EXERCISE BRIEF:
Start at the line with "Sys2Proof.Machine.execWriteBackAccept core s" in the records below, stop at the line with "Sys2Proof.Machine.execUpdateOperationEnd slice line s", and return every line in that span exactly, the two end lines included.

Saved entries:
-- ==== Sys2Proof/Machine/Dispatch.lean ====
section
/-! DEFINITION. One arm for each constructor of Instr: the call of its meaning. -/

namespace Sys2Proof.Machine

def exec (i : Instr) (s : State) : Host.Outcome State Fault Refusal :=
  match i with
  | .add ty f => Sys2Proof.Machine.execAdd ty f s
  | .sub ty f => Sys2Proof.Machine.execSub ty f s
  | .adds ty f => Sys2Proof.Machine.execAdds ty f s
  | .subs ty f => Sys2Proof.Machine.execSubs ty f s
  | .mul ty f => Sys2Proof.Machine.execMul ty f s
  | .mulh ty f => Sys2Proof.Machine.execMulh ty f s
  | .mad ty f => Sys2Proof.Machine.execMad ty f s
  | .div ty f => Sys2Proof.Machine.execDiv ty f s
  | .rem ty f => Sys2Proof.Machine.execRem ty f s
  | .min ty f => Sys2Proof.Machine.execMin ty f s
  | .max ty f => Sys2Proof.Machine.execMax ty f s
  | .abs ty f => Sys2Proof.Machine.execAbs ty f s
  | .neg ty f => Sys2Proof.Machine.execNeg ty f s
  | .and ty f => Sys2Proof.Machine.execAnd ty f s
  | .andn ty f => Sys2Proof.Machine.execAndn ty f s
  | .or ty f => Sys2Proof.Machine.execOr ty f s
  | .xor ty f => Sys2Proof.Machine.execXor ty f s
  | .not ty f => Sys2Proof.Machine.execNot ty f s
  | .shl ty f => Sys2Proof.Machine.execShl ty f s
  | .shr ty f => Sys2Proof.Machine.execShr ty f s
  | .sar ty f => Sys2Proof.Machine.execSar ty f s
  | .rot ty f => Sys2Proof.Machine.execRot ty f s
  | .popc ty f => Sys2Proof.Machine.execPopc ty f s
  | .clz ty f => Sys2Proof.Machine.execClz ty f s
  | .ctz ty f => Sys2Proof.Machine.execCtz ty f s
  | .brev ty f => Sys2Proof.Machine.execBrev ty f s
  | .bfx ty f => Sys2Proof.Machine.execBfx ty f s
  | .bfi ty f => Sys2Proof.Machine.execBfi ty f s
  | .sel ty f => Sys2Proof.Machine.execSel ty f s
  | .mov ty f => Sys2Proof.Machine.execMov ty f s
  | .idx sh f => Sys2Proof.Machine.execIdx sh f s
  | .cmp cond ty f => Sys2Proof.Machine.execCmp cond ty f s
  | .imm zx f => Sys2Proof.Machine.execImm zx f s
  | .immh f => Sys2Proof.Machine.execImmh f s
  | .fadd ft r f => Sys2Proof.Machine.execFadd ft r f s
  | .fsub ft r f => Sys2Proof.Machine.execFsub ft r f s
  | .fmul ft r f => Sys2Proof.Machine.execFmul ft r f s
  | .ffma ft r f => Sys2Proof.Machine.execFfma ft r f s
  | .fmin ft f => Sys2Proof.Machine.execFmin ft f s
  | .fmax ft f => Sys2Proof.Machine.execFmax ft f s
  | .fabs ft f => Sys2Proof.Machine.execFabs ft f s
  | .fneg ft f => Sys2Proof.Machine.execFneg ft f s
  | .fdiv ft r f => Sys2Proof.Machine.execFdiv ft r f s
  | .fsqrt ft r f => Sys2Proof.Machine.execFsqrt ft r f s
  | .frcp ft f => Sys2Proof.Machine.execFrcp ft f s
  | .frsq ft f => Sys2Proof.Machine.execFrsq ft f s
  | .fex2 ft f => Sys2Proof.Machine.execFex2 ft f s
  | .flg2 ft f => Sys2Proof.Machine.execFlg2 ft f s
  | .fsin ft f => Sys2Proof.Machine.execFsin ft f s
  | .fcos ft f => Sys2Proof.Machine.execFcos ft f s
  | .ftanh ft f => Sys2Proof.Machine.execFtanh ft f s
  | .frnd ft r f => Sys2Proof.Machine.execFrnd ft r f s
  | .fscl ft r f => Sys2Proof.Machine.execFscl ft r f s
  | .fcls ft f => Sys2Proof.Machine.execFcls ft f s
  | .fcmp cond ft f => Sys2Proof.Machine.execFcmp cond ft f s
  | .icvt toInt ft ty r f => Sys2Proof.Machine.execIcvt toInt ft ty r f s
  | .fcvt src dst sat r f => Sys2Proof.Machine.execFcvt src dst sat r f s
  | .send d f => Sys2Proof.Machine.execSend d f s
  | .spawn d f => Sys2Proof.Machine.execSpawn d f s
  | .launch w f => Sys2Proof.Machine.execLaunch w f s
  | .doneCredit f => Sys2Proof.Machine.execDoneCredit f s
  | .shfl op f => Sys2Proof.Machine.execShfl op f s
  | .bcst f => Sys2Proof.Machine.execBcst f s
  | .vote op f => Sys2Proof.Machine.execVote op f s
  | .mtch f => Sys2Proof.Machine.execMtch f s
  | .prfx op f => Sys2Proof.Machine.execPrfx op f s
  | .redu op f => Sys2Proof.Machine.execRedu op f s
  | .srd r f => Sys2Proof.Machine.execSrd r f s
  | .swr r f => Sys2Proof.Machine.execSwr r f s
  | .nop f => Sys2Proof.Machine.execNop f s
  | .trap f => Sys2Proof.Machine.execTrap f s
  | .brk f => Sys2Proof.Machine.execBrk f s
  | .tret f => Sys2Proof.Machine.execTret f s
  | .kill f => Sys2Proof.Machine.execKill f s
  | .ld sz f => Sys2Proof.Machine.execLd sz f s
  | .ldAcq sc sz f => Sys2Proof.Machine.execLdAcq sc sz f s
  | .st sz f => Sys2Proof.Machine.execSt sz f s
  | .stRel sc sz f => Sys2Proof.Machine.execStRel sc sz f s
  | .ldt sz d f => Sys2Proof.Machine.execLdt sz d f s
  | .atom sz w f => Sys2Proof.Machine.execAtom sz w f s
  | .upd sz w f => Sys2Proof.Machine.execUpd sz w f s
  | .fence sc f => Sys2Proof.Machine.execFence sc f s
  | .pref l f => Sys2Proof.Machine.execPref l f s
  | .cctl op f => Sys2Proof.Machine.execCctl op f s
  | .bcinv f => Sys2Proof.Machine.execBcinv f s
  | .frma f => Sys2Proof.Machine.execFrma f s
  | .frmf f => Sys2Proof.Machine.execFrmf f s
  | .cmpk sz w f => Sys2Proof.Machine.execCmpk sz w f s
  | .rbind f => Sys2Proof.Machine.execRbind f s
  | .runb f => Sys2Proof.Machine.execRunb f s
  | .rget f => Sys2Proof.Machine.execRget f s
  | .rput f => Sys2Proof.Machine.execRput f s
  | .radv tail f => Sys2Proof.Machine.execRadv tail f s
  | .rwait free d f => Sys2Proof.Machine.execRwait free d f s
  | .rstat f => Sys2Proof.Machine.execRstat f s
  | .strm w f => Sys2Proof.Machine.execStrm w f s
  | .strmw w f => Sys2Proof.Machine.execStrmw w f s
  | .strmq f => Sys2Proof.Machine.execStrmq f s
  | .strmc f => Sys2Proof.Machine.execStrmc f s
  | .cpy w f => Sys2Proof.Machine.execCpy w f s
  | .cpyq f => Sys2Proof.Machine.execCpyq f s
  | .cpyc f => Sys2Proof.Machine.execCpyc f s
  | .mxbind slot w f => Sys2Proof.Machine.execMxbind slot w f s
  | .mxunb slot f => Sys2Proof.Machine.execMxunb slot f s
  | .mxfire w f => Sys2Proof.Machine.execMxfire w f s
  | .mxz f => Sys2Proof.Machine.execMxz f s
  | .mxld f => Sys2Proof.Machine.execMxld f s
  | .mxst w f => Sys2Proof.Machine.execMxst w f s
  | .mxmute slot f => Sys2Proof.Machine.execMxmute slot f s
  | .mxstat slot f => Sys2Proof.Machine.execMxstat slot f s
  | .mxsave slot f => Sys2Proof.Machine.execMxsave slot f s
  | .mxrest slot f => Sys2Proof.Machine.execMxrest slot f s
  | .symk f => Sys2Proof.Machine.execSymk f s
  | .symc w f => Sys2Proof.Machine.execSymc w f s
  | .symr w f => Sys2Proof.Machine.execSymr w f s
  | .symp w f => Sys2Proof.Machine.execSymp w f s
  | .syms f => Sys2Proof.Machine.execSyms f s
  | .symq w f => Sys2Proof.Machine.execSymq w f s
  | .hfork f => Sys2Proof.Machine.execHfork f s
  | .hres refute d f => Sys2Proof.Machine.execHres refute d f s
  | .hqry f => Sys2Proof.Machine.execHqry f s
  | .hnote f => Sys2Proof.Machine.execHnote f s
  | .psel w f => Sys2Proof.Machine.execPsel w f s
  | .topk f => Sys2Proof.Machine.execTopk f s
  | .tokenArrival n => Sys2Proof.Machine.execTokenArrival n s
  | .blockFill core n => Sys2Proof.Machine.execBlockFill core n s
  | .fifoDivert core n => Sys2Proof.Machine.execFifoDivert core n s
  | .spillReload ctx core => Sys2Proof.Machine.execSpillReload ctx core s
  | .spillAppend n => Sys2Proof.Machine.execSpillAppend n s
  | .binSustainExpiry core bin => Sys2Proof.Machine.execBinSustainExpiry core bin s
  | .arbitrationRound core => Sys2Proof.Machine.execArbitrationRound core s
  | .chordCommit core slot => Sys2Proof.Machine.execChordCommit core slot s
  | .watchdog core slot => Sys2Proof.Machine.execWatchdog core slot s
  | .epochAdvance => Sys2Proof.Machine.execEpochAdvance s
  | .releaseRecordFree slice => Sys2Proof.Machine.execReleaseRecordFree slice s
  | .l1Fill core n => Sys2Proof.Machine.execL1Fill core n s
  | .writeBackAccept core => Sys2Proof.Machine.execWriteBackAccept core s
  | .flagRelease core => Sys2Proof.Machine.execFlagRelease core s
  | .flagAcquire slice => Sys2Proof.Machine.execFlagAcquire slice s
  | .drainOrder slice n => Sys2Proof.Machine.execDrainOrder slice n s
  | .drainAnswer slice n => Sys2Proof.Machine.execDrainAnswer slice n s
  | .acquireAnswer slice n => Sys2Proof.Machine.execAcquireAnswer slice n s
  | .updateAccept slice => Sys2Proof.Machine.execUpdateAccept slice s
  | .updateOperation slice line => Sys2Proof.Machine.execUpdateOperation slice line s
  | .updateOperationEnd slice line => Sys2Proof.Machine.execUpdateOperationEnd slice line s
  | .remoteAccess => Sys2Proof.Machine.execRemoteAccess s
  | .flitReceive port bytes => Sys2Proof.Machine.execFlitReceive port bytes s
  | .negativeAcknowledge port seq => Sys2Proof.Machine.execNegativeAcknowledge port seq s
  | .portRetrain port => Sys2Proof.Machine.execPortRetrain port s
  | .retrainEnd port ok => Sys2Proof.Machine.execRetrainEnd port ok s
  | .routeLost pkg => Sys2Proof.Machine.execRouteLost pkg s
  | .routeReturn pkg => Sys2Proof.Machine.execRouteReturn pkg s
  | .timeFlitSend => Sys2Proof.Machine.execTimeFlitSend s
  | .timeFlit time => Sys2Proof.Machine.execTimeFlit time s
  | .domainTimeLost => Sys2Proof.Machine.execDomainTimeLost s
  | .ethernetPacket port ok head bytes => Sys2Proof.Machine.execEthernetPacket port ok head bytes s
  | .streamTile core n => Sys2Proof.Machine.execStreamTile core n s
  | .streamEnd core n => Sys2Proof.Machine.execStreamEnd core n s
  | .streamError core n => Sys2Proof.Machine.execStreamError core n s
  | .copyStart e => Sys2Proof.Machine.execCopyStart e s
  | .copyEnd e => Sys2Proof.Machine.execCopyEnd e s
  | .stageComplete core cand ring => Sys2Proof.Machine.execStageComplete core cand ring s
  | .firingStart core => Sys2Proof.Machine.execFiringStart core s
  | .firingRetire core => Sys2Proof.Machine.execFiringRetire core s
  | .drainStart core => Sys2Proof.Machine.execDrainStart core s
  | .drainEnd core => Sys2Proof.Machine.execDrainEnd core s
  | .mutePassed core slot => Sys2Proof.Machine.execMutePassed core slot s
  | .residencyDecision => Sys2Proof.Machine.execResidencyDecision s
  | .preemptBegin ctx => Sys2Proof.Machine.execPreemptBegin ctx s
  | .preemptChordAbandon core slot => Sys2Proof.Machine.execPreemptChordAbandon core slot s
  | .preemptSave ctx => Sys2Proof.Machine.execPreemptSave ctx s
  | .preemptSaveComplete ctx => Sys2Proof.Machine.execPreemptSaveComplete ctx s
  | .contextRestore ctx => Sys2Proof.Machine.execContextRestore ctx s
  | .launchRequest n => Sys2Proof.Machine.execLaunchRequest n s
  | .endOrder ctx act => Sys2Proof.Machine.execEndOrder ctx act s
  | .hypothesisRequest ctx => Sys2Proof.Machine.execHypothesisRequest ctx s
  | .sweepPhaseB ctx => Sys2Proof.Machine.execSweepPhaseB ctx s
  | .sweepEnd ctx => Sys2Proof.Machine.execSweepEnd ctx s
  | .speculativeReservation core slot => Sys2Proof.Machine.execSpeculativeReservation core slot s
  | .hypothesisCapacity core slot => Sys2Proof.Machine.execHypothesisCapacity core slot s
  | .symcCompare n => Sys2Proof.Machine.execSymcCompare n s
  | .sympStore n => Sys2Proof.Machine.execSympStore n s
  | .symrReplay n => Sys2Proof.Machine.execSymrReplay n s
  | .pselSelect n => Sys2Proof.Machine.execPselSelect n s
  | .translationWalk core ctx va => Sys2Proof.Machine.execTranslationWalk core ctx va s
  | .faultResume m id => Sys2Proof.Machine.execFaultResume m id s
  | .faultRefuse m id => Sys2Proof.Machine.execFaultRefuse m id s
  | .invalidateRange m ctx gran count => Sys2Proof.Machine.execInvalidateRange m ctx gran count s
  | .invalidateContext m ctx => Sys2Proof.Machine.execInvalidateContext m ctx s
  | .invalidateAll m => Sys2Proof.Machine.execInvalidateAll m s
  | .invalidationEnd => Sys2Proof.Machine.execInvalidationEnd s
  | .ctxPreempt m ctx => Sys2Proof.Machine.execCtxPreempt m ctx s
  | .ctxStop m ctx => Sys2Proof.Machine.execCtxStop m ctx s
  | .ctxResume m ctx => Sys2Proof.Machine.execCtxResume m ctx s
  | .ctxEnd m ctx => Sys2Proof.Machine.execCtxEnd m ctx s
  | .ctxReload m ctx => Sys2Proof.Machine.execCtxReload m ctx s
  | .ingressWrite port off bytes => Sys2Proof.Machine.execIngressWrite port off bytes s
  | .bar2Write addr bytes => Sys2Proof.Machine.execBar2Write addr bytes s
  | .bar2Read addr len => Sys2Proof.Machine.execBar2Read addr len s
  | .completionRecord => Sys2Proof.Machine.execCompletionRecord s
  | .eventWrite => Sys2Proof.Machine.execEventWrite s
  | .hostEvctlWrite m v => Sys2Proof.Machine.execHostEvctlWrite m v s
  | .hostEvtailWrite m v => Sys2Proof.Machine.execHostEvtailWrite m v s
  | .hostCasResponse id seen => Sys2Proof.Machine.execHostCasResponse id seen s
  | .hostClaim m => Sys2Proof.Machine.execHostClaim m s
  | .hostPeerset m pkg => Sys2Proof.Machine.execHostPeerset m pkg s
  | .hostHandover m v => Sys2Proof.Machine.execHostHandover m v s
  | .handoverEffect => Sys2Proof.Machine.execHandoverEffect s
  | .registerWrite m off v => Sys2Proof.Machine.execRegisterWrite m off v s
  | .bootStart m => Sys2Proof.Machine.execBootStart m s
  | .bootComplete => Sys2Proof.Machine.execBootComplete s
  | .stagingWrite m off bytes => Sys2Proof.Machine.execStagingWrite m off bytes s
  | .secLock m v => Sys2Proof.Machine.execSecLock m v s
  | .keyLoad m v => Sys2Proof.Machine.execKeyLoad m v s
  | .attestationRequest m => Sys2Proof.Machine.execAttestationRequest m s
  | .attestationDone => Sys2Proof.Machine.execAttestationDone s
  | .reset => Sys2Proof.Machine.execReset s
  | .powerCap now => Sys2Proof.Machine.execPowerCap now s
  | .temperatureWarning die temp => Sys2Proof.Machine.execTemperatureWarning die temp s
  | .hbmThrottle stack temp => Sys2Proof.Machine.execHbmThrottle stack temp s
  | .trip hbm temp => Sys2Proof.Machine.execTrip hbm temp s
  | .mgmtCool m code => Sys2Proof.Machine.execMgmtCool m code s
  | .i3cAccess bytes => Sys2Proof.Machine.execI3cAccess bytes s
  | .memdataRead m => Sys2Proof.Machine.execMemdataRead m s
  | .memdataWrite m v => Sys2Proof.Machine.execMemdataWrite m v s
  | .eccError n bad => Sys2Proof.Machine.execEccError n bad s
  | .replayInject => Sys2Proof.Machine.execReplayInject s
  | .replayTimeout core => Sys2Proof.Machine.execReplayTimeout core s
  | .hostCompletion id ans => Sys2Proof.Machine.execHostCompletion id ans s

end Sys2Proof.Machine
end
...
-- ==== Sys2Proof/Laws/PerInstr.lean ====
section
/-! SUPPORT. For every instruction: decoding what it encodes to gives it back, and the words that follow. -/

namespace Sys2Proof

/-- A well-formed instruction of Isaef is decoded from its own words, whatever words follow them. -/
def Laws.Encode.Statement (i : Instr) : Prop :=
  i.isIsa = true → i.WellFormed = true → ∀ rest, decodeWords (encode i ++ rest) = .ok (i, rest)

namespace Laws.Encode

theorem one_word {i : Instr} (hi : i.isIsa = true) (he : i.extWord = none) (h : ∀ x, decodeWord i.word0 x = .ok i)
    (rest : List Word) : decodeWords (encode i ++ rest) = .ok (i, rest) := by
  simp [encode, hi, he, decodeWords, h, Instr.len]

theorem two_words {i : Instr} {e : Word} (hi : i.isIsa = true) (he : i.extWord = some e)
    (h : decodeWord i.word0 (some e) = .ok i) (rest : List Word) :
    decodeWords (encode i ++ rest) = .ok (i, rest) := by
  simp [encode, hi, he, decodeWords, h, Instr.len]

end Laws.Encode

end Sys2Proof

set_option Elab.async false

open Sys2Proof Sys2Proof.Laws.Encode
...
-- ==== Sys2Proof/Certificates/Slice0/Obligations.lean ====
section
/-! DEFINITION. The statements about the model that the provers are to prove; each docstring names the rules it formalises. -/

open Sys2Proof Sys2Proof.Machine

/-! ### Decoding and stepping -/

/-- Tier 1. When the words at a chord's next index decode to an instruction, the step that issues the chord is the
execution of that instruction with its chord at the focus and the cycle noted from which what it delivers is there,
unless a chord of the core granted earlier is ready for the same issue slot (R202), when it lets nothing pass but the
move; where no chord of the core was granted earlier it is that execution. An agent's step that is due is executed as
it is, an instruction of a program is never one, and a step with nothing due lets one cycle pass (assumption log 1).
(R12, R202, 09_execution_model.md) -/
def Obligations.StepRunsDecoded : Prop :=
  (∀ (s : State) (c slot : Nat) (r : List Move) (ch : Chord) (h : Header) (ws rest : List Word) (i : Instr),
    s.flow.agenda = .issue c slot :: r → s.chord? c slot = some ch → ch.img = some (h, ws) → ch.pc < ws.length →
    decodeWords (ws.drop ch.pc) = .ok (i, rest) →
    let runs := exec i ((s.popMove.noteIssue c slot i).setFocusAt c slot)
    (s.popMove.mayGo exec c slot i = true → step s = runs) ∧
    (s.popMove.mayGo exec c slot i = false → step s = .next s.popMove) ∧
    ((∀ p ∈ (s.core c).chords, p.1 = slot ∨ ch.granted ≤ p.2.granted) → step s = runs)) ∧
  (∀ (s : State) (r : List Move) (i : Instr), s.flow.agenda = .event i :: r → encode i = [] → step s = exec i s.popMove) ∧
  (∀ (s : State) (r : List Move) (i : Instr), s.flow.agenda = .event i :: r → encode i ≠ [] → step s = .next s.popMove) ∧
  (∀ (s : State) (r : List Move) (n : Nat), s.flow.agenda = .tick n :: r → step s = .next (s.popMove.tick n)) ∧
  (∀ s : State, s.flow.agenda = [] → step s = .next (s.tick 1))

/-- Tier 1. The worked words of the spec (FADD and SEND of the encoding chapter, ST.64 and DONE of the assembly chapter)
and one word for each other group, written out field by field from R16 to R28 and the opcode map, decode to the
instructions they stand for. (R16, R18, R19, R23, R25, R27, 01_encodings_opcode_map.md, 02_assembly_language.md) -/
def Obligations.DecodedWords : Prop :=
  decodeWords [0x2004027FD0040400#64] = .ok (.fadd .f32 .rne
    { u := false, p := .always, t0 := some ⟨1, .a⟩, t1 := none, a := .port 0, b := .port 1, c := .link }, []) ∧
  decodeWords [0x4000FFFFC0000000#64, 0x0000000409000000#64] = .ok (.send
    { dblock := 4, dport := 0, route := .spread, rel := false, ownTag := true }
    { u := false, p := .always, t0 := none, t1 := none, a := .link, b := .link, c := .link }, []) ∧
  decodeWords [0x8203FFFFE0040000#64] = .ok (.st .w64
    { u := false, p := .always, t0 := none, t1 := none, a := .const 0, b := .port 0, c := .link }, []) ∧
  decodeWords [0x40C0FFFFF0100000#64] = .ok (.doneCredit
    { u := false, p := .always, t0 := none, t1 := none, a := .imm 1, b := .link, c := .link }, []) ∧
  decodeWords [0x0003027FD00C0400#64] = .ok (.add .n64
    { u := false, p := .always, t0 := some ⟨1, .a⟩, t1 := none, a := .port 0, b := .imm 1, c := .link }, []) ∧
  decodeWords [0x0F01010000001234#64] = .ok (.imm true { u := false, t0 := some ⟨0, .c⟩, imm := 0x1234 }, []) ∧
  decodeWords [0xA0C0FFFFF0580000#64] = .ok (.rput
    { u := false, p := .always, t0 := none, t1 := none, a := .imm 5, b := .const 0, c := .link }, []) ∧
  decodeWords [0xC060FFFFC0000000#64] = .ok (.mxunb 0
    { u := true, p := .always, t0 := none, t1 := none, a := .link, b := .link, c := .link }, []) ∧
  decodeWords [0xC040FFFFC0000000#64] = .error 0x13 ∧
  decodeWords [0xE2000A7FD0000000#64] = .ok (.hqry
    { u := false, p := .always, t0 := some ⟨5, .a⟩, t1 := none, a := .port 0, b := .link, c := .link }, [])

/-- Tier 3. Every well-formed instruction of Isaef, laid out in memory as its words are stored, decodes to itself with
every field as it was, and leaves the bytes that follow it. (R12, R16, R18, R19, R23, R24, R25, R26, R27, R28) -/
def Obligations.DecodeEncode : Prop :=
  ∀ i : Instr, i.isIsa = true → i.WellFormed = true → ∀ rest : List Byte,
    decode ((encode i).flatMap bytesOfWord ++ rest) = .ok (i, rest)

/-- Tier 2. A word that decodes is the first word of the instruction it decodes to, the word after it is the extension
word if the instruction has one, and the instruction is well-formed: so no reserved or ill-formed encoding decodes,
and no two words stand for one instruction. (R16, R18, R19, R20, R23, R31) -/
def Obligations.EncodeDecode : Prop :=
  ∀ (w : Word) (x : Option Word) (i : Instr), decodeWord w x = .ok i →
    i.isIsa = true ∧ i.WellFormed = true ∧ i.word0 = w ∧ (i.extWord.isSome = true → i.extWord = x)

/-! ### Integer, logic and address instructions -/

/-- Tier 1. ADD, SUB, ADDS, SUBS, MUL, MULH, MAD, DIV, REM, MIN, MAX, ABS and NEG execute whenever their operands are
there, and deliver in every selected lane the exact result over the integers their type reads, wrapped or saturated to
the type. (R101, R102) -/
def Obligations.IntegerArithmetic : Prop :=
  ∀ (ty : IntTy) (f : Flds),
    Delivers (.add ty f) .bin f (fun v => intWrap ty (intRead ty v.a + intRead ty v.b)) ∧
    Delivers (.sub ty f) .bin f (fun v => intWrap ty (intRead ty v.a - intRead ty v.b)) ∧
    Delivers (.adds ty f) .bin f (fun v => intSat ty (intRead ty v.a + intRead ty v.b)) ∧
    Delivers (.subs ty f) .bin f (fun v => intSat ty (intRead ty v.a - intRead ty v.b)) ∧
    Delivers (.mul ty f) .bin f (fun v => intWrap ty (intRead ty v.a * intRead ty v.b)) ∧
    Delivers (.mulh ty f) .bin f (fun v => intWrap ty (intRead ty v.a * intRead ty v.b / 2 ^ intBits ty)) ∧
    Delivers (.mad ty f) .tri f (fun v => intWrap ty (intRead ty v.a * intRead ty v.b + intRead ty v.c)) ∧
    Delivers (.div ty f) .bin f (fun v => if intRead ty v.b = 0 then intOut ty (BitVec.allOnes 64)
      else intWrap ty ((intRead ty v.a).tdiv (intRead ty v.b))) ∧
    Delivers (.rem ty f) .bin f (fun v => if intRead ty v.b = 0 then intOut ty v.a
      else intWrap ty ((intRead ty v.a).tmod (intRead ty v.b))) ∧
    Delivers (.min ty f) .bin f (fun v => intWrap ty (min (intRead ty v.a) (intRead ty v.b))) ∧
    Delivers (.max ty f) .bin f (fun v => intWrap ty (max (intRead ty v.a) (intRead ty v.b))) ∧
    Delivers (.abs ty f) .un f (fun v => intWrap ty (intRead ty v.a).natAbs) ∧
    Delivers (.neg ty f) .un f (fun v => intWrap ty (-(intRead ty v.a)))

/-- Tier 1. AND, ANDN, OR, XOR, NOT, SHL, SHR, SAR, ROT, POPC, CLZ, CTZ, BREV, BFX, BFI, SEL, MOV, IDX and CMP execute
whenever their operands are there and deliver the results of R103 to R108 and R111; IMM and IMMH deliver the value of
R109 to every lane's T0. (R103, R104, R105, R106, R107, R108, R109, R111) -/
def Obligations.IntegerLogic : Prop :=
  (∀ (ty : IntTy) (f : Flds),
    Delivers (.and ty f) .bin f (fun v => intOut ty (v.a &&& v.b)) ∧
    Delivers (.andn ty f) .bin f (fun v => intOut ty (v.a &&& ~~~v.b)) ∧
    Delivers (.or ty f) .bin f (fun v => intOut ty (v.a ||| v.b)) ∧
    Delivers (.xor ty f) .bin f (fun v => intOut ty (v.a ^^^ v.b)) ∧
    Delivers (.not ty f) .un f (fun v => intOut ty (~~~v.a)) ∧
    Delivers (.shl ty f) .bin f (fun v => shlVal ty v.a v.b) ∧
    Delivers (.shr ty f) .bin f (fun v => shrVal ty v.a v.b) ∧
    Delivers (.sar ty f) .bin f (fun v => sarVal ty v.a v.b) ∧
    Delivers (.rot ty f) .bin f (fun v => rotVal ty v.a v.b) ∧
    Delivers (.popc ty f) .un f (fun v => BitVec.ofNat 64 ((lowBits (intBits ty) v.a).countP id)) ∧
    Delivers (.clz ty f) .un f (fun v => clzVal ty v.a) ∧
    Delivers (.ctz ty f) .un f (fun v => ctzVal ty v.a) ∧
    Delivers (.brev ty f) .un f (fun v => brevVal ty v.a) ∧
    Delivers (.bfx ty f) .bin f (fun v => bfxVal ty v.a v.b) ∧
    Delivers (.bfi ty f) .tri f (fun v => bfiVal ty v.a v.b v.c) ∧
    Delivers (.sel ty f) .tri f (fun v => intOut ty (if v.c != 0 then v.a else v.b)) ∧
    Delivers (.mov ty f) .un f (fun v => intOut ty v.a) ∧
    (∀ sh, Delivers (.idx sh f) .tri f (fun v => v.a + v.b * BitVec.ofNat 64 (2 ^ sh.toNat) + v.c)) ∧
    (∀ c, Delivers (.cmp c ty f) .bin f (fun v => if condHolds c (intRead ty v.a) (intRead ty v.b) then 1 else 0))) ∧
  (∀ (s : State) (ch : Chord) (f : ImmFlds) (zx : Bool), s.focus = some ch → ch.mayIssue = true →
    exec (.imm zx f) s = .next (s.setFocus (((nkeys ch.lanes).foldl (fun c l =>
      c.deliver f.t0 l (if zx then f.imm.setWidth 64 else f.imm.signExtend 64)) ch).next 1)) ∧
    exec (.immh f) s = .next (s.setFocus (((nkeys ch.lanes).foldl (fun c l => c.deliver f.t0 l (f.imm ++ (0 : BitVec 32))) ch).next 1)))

RESULT OF THIS EXERCISE:
  | .writeBackAccept core => Sys2Proof.Machine.execWriteBackAccept core s
  | .flagRelease core => Sys2Proof.Machine.execFlagRelease core s
  | .flagAcquire slice => Sys2Proof.Machine.execFlagAcquire slice s
  | .drainOrder slice n => Sys2Proof.Machine.execDrainOrder slice n s
  | .drainAnswer slice n => Sys2Proof.Machine.execDrainAnswer slice n s
  | .acquireAnswer slice n => Sys2Proof.Machine.execAcquireAnswer slice n s
  | .updateAccept slice => Sys2Proof.Machine.execUpdateAccept slice s
  | .updateOperation slice line => Sys2Proof.Machine.execUpdateOperation slice line s
  | .updateOperationEnd slice line => Sys2Proof.Machine.execUpdateOperationEnd slice line s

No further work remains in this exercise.